The functions in this section can be applied to multivariate polynomials over any ring which has a GCD algorithm.
The greatest common divisor of f and g in a multivariate polynomial ring P. If either of the inputs is zero, then the result is the other input (and if the inputs are both zero then the result is zero). The result is normalized (see the function Normalize), so the result is always unique.The valid coefficient rings are those which themselves have a GCD algorithm for their elements (which includes most commutative rings in Magma).
For polynomials over the integers or rationals, a combination of three algorithms is used: (1) the heuristic evaluation `GCDHEU' algorithm of Char et al. ([CGG89] and [GCL92, section 7.7]), suitable for moderate-degree dense polynomials with several variables; (2) the EEZ-GCD algorithm of Wang ([Wan80], [MY73] and [GCL92, section 7.6]), based on evaluation and sparse ideal-adic multivariate Hensel lifting ([Wan78] and [GCL92, section 6.8]), suitable for sparse polynomials; (3) a recursive multivariate evaluation-interpolation algorithm (similar to that in [GCL92, section 7.4]), which in fact works generically over {Z} or most fields.
For polynomials over any finite field or any field of characteristic zero besides {Q}, the generic recursive multivariate evaluation-interpolation algorithm (3) above is used, which effectively takes advantage of any fast modular algorithm for the base univariate polynomials (e.g., for number fields). See the function GreatestCommonDivisor in the univariate polynomials chapter for details of univariate GCD algorithms.
For polynomials over another polynomial ring or rational function field, the polynomials are first "flattened" to be inside a multivariate polynomial ring over the base coefficient ring, then the appropriate algorithm is used for that base coefficient ring.
For polynomials over any other ring, the generic subresultant algorithm [Coh93, section 3.3] is called recursively on a subring with one less variable.
Given a sequence Q of polynomials, return the GCD of the elements of Q. If Q has length 0 and universe P, then the zero element of P is returned.
The least common multiple of f and g in a multivariate polynomial ring P. The LCM of zero and anything else is zero. The result is normalized (see the function Normalize), so the result is always unique. The valid coefficient rings are as for the function GCD, above.The LCM is effectively computed as Normalize((F div GCD(F, G)) * G), for non-zero inputs.
Given a sequence Q of polynomials, return the LCM of the elements of Q. If Q has length 0 and universe P, then the one element of P is returned.
Given a polynomial f over the base ring R, this function returns the unique normalized polynomial g which is associate to f (so g=uf for some unit in R). This is chosen so that if R is a field then g is monic, if R is Z then the leading coefficient of g is positive, if R is a polynomial ring itself, then the leading coefficient of g is recursively normalized, and so on for other rings.

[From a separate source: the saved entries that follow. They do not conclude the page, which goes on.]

-- ==== Sys2Proof/Proofs/InvariantClassify.lean ====
section
/-! SUPPORT. The invariant under parsing, classification and flow exports. -/

namespace Sys2Proof.Machine

section
variable {s : State}

/-! ### Parsing -/

theorem inv_recordFailure {sl port : Nat} {h : HeadInfo} (hs : Inv s) : Inv (recordFailure s sl port h) := by
  unfold recordFailure
  extract_lets s1
  have hs1 : Inv s1 := inv_raiseEv (inv_cntSl hs)
  exact inv_modSlice hs1

theorem inv_tagHead {sl id : Nat} (h : Inv s) : Inv (tagHead s sl id) := by
  unfold tagHead
  split
  · extract_lets _ _ s1
    have hs1 : Inv s1 := inv_modSlice h
    exact inv_ite (inv_modFrame (inv_cntSl hs1)) hs1
  · exact h

theorem inv_puntLooped {id : Nat} (h : Inv s) : Inv (puntLooped s id) := by
  unfold puntLooped
  refine inv_onFrame h (fun a => ?_)
  extract_lets
  exact inv_modFrame (inv_cntPort h)

theorem inv_malformed {id : Nat} (h : Inv s) : Inv (malformed s id) := by
  unfold malformed
  refine inv_onFrame h (fun a => ?_)
  extract_lets _ s1
  have hs1 : Inv s1 := inv_modFrame h
  split
  · exact inv_headLeave (inv_slotRetired hs1)
  · exact inv_modFrame (inv_outstandingAdd h)
  · exact inv_discardHead (inv_slotDropped h)

theorem inv_deniedPass {id : Nat} (h : Inv s) : Inv (deniedPass s id) :=
  inv_onFrame h (fun _ => inv_discardHead (inv_slotRetired h))

theorem inv_holdEngine {sl cc : Nat} (h : Inv s) : Inv (holdEngine s sl cc) := inv_of_vitals h rfl

theorem inv_parseHead {id : Nat} {ue : Option Nat} (h : Inv s) : Inv (parseHead s id ue) := by
  unfold parseHead
  refine inv_onFrame h (fun a => ?_)
  split
  · exact inv_puntLooped h
  · extract_lets _ _ _ s1 s2 _ _ s3 _ s4 s5 s6 s7
    have hs1 : Inv s1 := inv_ite (inv_headEnter h) h
    have hs2 : Inv s2 := inv_modSlice hs1
    have hs3 : Inv s3 := inv_holdEngine hs2
    have hs4 : Inv s4 := inv_modFrame hs3
    have hs5 : Inv s5 := inv_ite (inv_tagHead hs4) hs4
    have hs6 : Inv s6 := inv_recordFailure hs5
    have hs7 : Inv s7 := inv_ite (inv_logUe hs6) hs6
    exact inv_ite hs5 (inv_ite (inv_malformed hs7) (inv_deniedPass hs7))

theorem inv_headParse {sl : Nat} {ue : Option Nat} (h : Inv s) : Inv (headParse sl ue s) := by
  unfold headParse
  split
  · exact h
  · split
    · exact h
    · exact inv_parseHead h

/-! ### Classification -/

theorem inv_tcamNote {sl j place : Nat} {fault : Bool} (h : Inv s) : Inv (tcamNote s sl j place fault) := inv_of_vitals h rfl

theorem inv_tcamFault {sl j i : Nat} (h : Inv s) : Inv (tcamFault s sl j i) := by
  unfold tcamFault
  extract_lets _ _ s1
  have hs1 : Inv s1 := inv_logUe (inv_tcamNote (inv_raiseEv h))
  exact inv_modSlice hs1

theorem inv_tcamFalseHit {sl j place : Nat} (h : Inv s) : Inv (tcamFalseHit s sl j place) :=
  inv_tcamNote (inv_cntSl (inv_raiseEv h))

theorem inv_resolveTcam {sl j key n : Nat} {hits : List (Nat × Bool)} {ps : List Nat} (h : Inv s) :
    Inv (resolveTcam sl j key hits n ps s).2 := by
  induction n generalizing ps s with
  | zero =>
    unfold resolveTcam
    split
    · exact h
    · extract_lets x bad tie s1
      split
      · exact inv_ite (inv_cntSl h) h
      · exact inv_cntSl (inv_raiseEv (inv_ite (inv_tcamFault h) (inv_tcamFalseHit h)))
  | succ n ih =>
    unfold resolveTcam
    split
    · exact h
    · extract_lets x bad tie s1
      split
      · exact inv_ite (inv_cntSl h) h
      · exact ih (inv_ite (inv_tcamFault h) (inv_tcamFalseHit h))

theorem inv_searchLookup {sl j version : Nat} {v : List Byte} {faults : ClassFaults} (h : Inv s) :
    Inv (searchLookup s sl j version v faults).2 := by
  unfold searchLookup
  extract_lets _ s1
  have hs1 : Inv s1.2 := inv_resolveTcam h
  exact hs1

theorem inv_searchAll {sl version : Nat} {v : List Byte} {faults : ClassFaults} {js : List Nat} {c : ClassInfo} (h : Inv s) :
    Inv (searchAll sl version v faults js c s).2 := by
  induction js generalizing c s with
  | nil => exact h
  | cons j js ih => exact ih (inv_searchLookup h)

theorem inv_killEntry {k : Nat × Nat} (h : Inv s) : Inv (killEntry s k) := inv_of_vitals h rfl

theorem inv_entryUe {sl : Nat} {e : Nat × Nat × Bool} (h : Inv s) : Inv (entryUe sl s e) :=
  inv_ite (inv_killEntry h) (inv_ite (inv_killEntry (inv_logUe (inv_raiseEv h))) (inv_raiseEv h))

theorem inv_loseMac {sl pos : Nat} (h : Inv s) : Inv (loseMac sl s pos) := inv_ite (inv_modSlice (inv_raiseEv h)) h

theorem inv_learnNeeded {id vlan : Nat} {f : Frame} {me : MacLearn} (h : Inv s) :
    Inv (bridgeSource.learnNeeded id f vlan s me) := by
  unfold bridgeSource.learnNeeded
  extract_lets limit fwd
  split
  · exact inv_modFrame (inv_cntSl h)
  · exact inv_modFrame h

theorem inv_bridgeSource {id vid vlan : Nat} {f : Frame} (h : Inv s) : Inv (bridgeSource s id f vid vlan) := by
  unfold bridgeSource
  extract_lets x me
  split
  · split
    · exact inv_modFrame (inv_modSlice h)
    · exact inv_ite (inv_cntSl h) (inv_learnNeeded h)
  · exact inv_learnNeeded h

theorem inv_bridge {id : Nat} (h : Inv s) : Inv (bridge s id) := by
  unfold bridge
  refine inv_onFrame h (fun a => ?_)
  extract_lets s1
  have hs1 : Inv s1 := inv_modFrame h
  split
  · exact hs1
  · extract_lets _ s2
    have hs2 : Inv s2 := inv_modFrame h
    exact inv_ite hs1 (inv_bridgeSource hs2)

theorem inv_unposted {id : Nat} (h : Inv s) : Inv (unposted s id) :=
  inv_onFrame h (fun _ => inv_ite (inv_modFrame (inv_outstandingSub h)) h)

theorem inv_judgeFlowless {id b : Nat} (h : Inv s) : Inv (judgeFlowless s id b) := by
  unfold judgeFlowless
  refine inv_onFrame h fun f => ?_
  extract_lets c gone noHop s1 cls bill s2
  have hgone (u : State) (hu : Inv u) : Inv (gone u) := inv_discardHead (inv_slotDropped (inv_unposted hu))
  have hs1 : Inv s1 := by
    unfold s1
    split
    · exact inv_ite h (inv_cntSl h)
    · exact h
  split
  · exact hgone _ (inv_cntSl h)
  · split
    · exact hgone _ (inv_cntDev hs1)
    · exact inv_modFrame (inv_portMove h)

theorem inv_classify {id : Nat} {faults : ClassFaults} (h : Inv s) : Inv (classify id faults s) := by
  unfold classify
  refine inv_onFrame h (fun a => ?_)
  split
  · split
    · exact h
    · extract_lets _ s1 s2 _ _ _ _ _ _ s3 s4 _ _ _ s5 s6
      have hs1 : Inv s1 := inv_foldl (inv_foldl h (fun _ _ hu => inv_entryUe hu)) (fun _ _ hu => inv_loseMac hu)
      have hs2 : Inv s2 := inv_ite (inv_raiseEv hs1) hs1
      have hs3 : Inv s3.2 := inv_searchAll hs2
      have hs4 : Inv s4 := hs3
      have hs5 : Inv s5 := inv_modFrame hs4
      have hs6 : Inv s6 := inv_ite (inv_bridge hs5) hs5
      exact inv_ite (inv_judgeFlowless hs6) hs6
  · split
    · exact h
    · extract_lets _ s1 s2 _ _ _ _ _ _ s3 s4 _ _ _ s5 s6
      have hs1 : Inv s1 := inv_foldl (inv_foldl h (fun _ _ hu => inv_entryUe hu)) (fun _ _ hu => inv_loseMac hu)
      have hs2 : Inv s2 := inv_ite (inv_raiseEv hs1) hs1
      have hs3 : Inv s3.2 := inv_searchAll hs2
      have hs4 : Inv s4 := hs3
      have hs5 : Inv s5 := inv_modFrame hs4
      have hs6 : Inv s6 := inv_ite (inv_bridge hs5) hs5
      exact inv_ite (inv_judgeFlowless hs6) hs6

/-! ### Flow exports -/

theorem inv_modCollector {c : Nat} {f : Collector → Collector} (h : Inv s) : Inv (modCollector s c f) := inv_of_vitals h rfl

theorem inv_exportLost {c n : Nat} (h : Inv s) : Inv (exportLost s c n) := by
  unfold exportLost
  split
  · exact h
  · extract_lets s1
    have hs1 : Inv s1 := inv_raiseEv (inv_bump h)
    exact inv_modCollector hs1

theorem inv_sendToPort {c n : Nat} {msg : List Byte} (h : Inv s) : Inv (sendToPort s c n msg) := by
  unfold sendToPort
  extract_lets _ _ s1 s2 _ _ _ _ _ _ s3
  have hs1 : Inv s1.2 := inv_drawFree h
  have hs2 : Inv s2 := hs1
  have hs3 : Inv s3 := inv_modCollector hs2
  exact inv_ite (inv_exportLost h) (inv_addFrame (inv_cntDev hs3))

theorem inv_sendToHost {c n : Nat} {msg : List Byte} (h : Inv s) : Inv (sendToHost s c n msg) :=
  inv_ite (inv_modCollector h) (inv_exportLost h)

theorem inv_sendMessage {c n : Nat} {sets : List Byte} (h : Inv s) : Inv (sendMessage s c n sets) :=
  inv_ite (inv_exportLost h) (inv_ite (inv_sendToHost h) (inv_sendToPort h))

theorem inv_flushCollector {c : Nat} (h : Inv s) : Inv (flushCollector s c) := by
  unfold flushCollector
  extract_lets
  exact inv_ite h (inv_sendMessage (inv_modCollector h))

theorem inv_queueExport {r : ExportRec} (h : Inv s) : Inv (queueExport s r) := by
  unfold queueExport
  extract_lets _ _ s1
  have hs1 : Inv s1 := inv_ite (inv_flushCollector h) h
  exact inv_ite (inv_exportLost h) (inv_modCollector hs1)

theorem inv_ipfixTemplate {c : Nat} (h : Inv s) : Inv (ipfixTemplate c s) := by
  unfold ipfixTemplate
  split
  · next e =>
      exact h
  · next t e =>
      have ht : Inv t := inv_takeItem h e
      exact inv_sendMessage ht

theorem inv_ipfixFlush {c : Nat} (h : Inv s) : Inv (ipfixFlush c s) := inv_ite (inv_flushCollector h) h

end

end Sys2Proof.Machine
end

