-- ==== Sys2Proof/Proofs/InvariantFlows.lean ====
section
/-! SUPPORT. The invariant under the Skein, stream tracking and the flow lookup. -/

namespace Sys2Proof.Machine

section
variable {s : State}

/-! ### The Skein -/

theorem inv_coldOps {b n : Nat} (h : Inv s) : Inv (coldOps s b n) := inv_of_vitals h rfl

theorem inv_modWay {idx : Nat} {f : WayEntry → WayEntry} (h : Inv s) : Inv (modWay s idx f) := inv_of_vitals h rfl

theorem inv_modCold {idx : Nat} {f : ColdRec → ColdRec} (h : Inv s) : Inv (modCold s idx f) := inv_of_vitals h rfl

theorem inv_putHot {slot : Nat} {r : HotRec} (h : Inv s) : Inv (putHot s slot r) := by
  refine inv_withSkein h fun x => ?_
  split
  · rfl
  · rfl

theorem inv_accessHot {slot : Nat} {r : HotRec} (h : Inv s) : Inv (accessHot s slot r) := inv_of_vitals h rfl

theorem inv_delHot {slot : Nat} (h : Inv s) : Inv (delHot s slot) := by
  unfold delHot
  split
  · exact h
  · exact inv_withSkein h (fun _ => rfl)

theorem inv_modBank {b : Nat} {f : BankState → BankState} (h : Inv s) : Inv (modBank s b f) := inv_of_vitals h rfl

theorem inv_putWriteBack {idx : Nat} {r : Option HotRec} (h : Inv s) : Inv (putWriteBack s idx r) := inv_of_vitals h rfl

theorem inv_modBody {idx : Nat} {f : FlowBody → FlowBody} (h : Inv s) : Inv (modBody s idx f) := by
  unfold modBody
  split
  · exact inv_putHot h
  · split
    · exact inv_putWriteBack h
    · exact inv_modCold h

theorem inv_bankMove {idx bank : Nat} {add sub : Counts} (h : Inv s) : Inv (bankMove s idx bank add sub) := by
  unfold bankMove
  extract_lets _ _ _ _ _ _ _ s1
  have hs1 : Inv s1 := inv_modCold h
  exact inv_ite hs1 (inv_zoneMove hs1)

theorem inv_applyBurst {o : BurstOp} (h : Inv s) : Inv (applyBurst s o) := by
  unfold applyBurst
  extract_lets s1
  have hs1 : Inv s1 := inv_ite (inv_bankMove h) (inv_zoneMove h)
  split
  · exact hs1
  · exact inv_outstandingSub hs1

theorem inv_issueBurst {o : BurstOp} (h : Inv s) : Inv (issueBurst s o) := inv_of_vitals h rfl

theorem inv_settleBursts {idx : Nat} (h : Inv s) : Inv (settleBursts s idx) := by
  unfold settleBursts
  extract_lets _ s1
  have hs1 : Inv s1 := inv_withSkein h (fun _ => rfl)
  exact inv_foldl hs1 (fun _ _ hu => inv_applyBurst hu)

theorem inv_foldHot {r : HotRec} (h : Inv s) : Inv (foldHot s r).2 := inv_ite_snd h (inv_issueBurst h)

theorem inv_freshBank {r : HotRec} (h : Inv s) : Inv (freshBank s r).2 := by
  unfold freshBank
  split
  · exact h
  · extract_lets s1
    have hs1 : Inv s1.2 := inv_foldHot h
    exact hs1

theorem inv_addHot {r : HotRec} {a : Counts} (h : Inv s) : Inv (addHot s r a).2 := by
  unfold addHot
  extract_lets s1
  have hs1 : Inv s1.2 := inv_ite_snd h (inv_foldHot h)
  exact hs1

theorem inv_evict {e : Nat × HotRec} (h : Inv s) : Inv (evict s e) := inv_of_vitals h rfl

theorem inv_evictSet {set : List Nat} (h : Inv s) : Inv (evictSet s set) := inv_foldl h (fun _ _ hu => inv_evict hu)

theorem inv_placeHot {slot : Nat} {r : HotRec} (h : Inv s) : Inv (placeHot s slot r) := by
  unfold placeHot
  extract_lets _ s1 _ _ _ _ s2
  have hs1 : Inv s1 := inv_evictSet h
  have hs2 : Inv s2 := inv_withSkein hs1 (fun _ => rfl)
  exact inv_modWay hs2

Given a polynomial f over a field K such that K is the field of fractions of a domain D, the first function computes the lowest common denominator L of the coefficients of f and returns the polynomial g=L.f over D with cleared denominators, and L. The second function returns the sequence of polynomials derived from independently clearing the denominators in each polynomial in the given sequence Q.
The content of f, that is, the greatest common divisor of the coefficients of f as an element of the coefficient ring.
The primitive part of f, being f divided by the content of f.
The content (the greatest common divisor of the coefficients) of f, as an element of the coefficient ring, as well as the primitive part (f divided by the content) of f.